My mom told me he’d kill me if I didn’t leave him. That was 3 years ago and the last time we spoke. She doesn’t understand. He loves me.
I press my fingertips against the black plastic to feel the cold glass of the window. I watch the street below through a small slit. My feet are freezing, tucked up in the moth-eaten blankets of this familiar room. My room. I listen for the lock on the door or footsteps in the hall. He doesn’t like it when I watch.
The woman in a white nightgown standing on the street looks a lot like me. I see the swollen belly and wonder when she is due. I smile. I touch the tender spot where our baby used to grow and wince at the deep sorrow. An empty womb. He blames me and I blame myself. I should have fallen differently or turned away as he struck. I can still see the staining on the carpet where I lost our baby that autumnal afternoon.
I remember standing where the woman in white stands now. I remember wanting to step in front of the cars.
A fly lands on my arm and I shake it away.

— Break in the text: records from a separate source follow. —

-- ==== Sys2Proof/Machine/Doors.lean ====
section
/-! DEFINITION. The door channels: state machine, safe stop, STO outputs, degraded mode, unlock and PSI (chapter 07).
A grant is the channel's own decision (R26, R27); ISOLATED is entered as R293 says; the collisions of Table DC-9 (R299) are settled by
the order of the evaluation, the failures of Table DC-10 (R300) by the operations below. -/

namespace Sys2Proof.Machine

open Sys2Proof

/-! ### Latched inputs -/

/-- Speed of a door in mm/s (R261). -/
def doorSpeed (c : Fin 16) (s : State) : Nat :=
  let x := s.dc.chan[c.1]
  if x.edges < 2 then 0
  else
    let d := max x.period (s.now - x.edge.getD s.now)
    if d = 0 then 0 else 1000 * fld s.cfg.chan[c.1].tscale 12 0 / d

/-- A request from its two bits (R264). -/
def reqOf (k : BitVec 2) : Req := if k = 0 then .hold else if k = 1 then .open_ else if k = 2 then .close else .stop

/-- Step 1 of a tick for a channel (R261, R264 to R266, R270): request, isolation, speed and release are latched. -/
def chanLatch (s : State) (c : Fin 16) : State :=
  let h := s.tg.held[c.1]
  let v := doorSpeed c s
  let rel := chanRelease c s
  let es := estopActive s
  setChan c (fun x =>
    let fresh := h.valid && h.fresh
    let req := if fresh then reqOf h.req else .stop
    { x with
      req := req, fresh := fresh, iso := if !h.valid then false else if fresh then h.iso else x.iso,
      speed := v, release := rel, armed := x.armed || (req = .hold && !es) }) s

/-- The obstacle pair counts as an obstacle (Table DC-3). -/
def obstacle (x : Chan) : Bool := x.ob.eval = .bad || x.ob.eval = .transit

/-- CLOSING is granted and goes on (R269): in degraded mode with an OB-pair fault only while the speed is at most VCREEP. -/
def creepOk (x : Chan) (cfg : ChanCfg) : Bool := !(x.degraded && x.ob.eval = .fault) || decide (x.speed ≤ fld cfg.vcreep 8 0)

/-- The stop condition of lowest code that holds for a moving channel, 0 none (Table DC-6, R269, R272). -/
def stopCause (c : Fin 16) (s : State) : Nat :=
  let x := s.dc.chan[c.1]
  let cfg := s.cfg.chan[c.1]
  if x.state = .opening && !x.release then 1
  else if obstacle x then 2
  else if x.req = .stop && x.fresh then 3
  else if estopActive s then 4
  else if decide (fld cfg.vmax 10 0 < x.speed) || (x.state = .closing && !creepOk x cfg) then 5
  else if !x.fresh then 6
  else if s.sys.stop.isSome then 7
  else if x.lockPend then 8
  else 0

/-! ### The ends of a stop (R275 to R278, Table DC-7) -/

/-- The CAN pair carries nothing: both controllers bus-off, or the pair lost. -/
def canGone (s : State) : Bool :=
  (s.ports.can[0].state = .busOff && s.ports.can[1].state = .busOff) || s.tg.pair[1].mode = .lost

/-- The speed is above the envelope of R275, compared exactly. -/
def violates (x : Chan) (cfg : ChanCfg) (tau : Nat) : Bool :=
  let tr := fld cfg.ramp 10 0
  let td := fld cfg.rdly 6 0
  let tol := fld cfg.vtol 7 0
  let v := x.speed
  if tau ≤ 1000 * td then decide (x.stopV + tol < v)
  else decide ((x.stopV : Int) * (1000 * tr - tau) < ((v : Int) - tol) * (1000 * (tr - td)))

/-- The stop uses the IMMEDIATE end (R276, R288). -/
def immediate (x : Chan) (cfg : ChanCfg) : Bool :=
  decide (fld cfg.ramp 10 0 = 0) || (x.degraded && x.tachF) || x.lockHard

/-- The end of STOPPING that applies at this tick, 0 none: VIOLATION outranks the others (Table DC-9). -/
def stopEnd (c : Fin 16) (s : State) : Nat :=
  let x := s.dc.chan[c.1]
  let cfg := s.cfg.chan[c.1]
  let tau := s.now - x.stopAt
  if violates x cfg tau then 0x12
  else if immediate x cfg then 0x14
  else if 3 ≤ x.stillN then 0x10
  else if 1000 * fld cfg.ramp 10 0 ≤ tau then 0x11
  else if !x.cmdSent && canGone s then 0x13
  else 0

/-- The rest state of a channel: CLOSED while its CL pair is LOCKED, else STOPPED. -/
def restState (x : Chan) : ChanState := if x.cl.eval = .good then .closed else .stopped

/-! ### Lockout, cycles and escalation (R271, R286 to R288) -/

/-- The channel enters LOCKED: the record says so, the degraded state ends and bit 5 stands (R287, R289, Table DC-10). -/
def enterLocked (c : Fin 16) (cause : Nat) (s : State) : State :=
  let old := chanCode s.dc.chan[c.1].state
  let s := eventRecord (0x180 + 5 * c.1) (pack [(0, 6), (4, old), (8, cause)]) (chanSet c .locked cause s)
  let s := setChan c (fun x => { x with locked := true, lockPend := false, lockHard := false }) (degClear c s)
  setItem 5 c.1 (writeDoor c s)

/-- The used cycles or minutes have reached their limit: the escalation of Table SY-9 (R287). -/
def degEscalate (c : Fin 16) (s : State) : State :=
  let x := s.dc.chan[c.1]
  let cfg := s.cfg.chan[c.1]
  if x.degraded && !x.lockPend &&
      (decide (fld cfg.degcyc 7 0 ≤ x.usedCyc.toNat) || decide (fld cfg.degtime 10 0 ≤ x.usedMin.toNat)) then
    let s := raise 0x1FE (pack [(0, 4), (4, 1), (8, c.1)]) s
    let s := record 8 0x1FE [4, 0x11, BitVec.ofNat 8 c.1] s
    setChan c (fun y => { y with lockPend := true }) s
  else s

/-- A tachometer fault clears after a door cycle in which every grant gave edges (R263), and a resumed degraded state with
it. -/
def cycleClears (c : Fin 16) (s : State) : State :=
  let x := s.dc.chan[c.1]
  let s := if x.tachF && x.cycleOk then
      discEvent c (discWord 2 x.tachKind.toNat 0 true) (setChan c (fun y => { y with tachF := false }) s) else s
  degCheck c (setChan c (fun y => { y with cycleOk := true, degResumed := false }) s)

/-- A door cycle (R271); while the channel is degraded it is a degraded door cycle as well (R286). -/
def doorCycle (c : Fin 16) (s : State) : State :=
  let s := setChan c (fun y => { y with cycles := y.cycles + 1 }) s
  let s := if s.dc.chan[c.1].degraded then
      degEscalate c (writeDoor c (setChan c (fun y => { y with usedCyc := satInc y.usedCyc }) s))
    else s
  cycleClears c s

/-- DEGRADED_MINUTE (R286, R287, R289). -/
def execDegradedMinute (c : Fin 16) (s : State) : Result :=
  .next (
    let x := s.dc.chan[c.1]
    if x.degraded && (x.nextMin.any fun t => decide (t ≤ s.now)) && s.sys.mode != .reset && !clockSafe s then
      let m := x.usedMin.toNat + 1
      degEscalate c (writeDoor c (setChan c (fun y => { y with
        usedMin := BitVec.ofNat 11 (min 2047 m), nextMin := y.nextMin.map (· + 60000000) }) s))
    else s)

There are always so many flies in this room. I hear a shuffle in the hallway and tense. I’ve been careful. I’ve been so quiet. I’ve been good. I hope he isn’t mad. I listen for the lock, but the hallway has fallen silent again.
There’s a girl on my bed. She looks just like me.
She’s pale and grey, and a length of rope hangs from her bruised neck. Her open eyes look through me. Her white nightgown twists around her, her arms outstretched toward me. I stand, my cold feet on the carpet and walk toward her, my nightgown swishing. I reach for her hand. Her wedding ring matches mine. I look at her brown hair and touch my own. Is she me?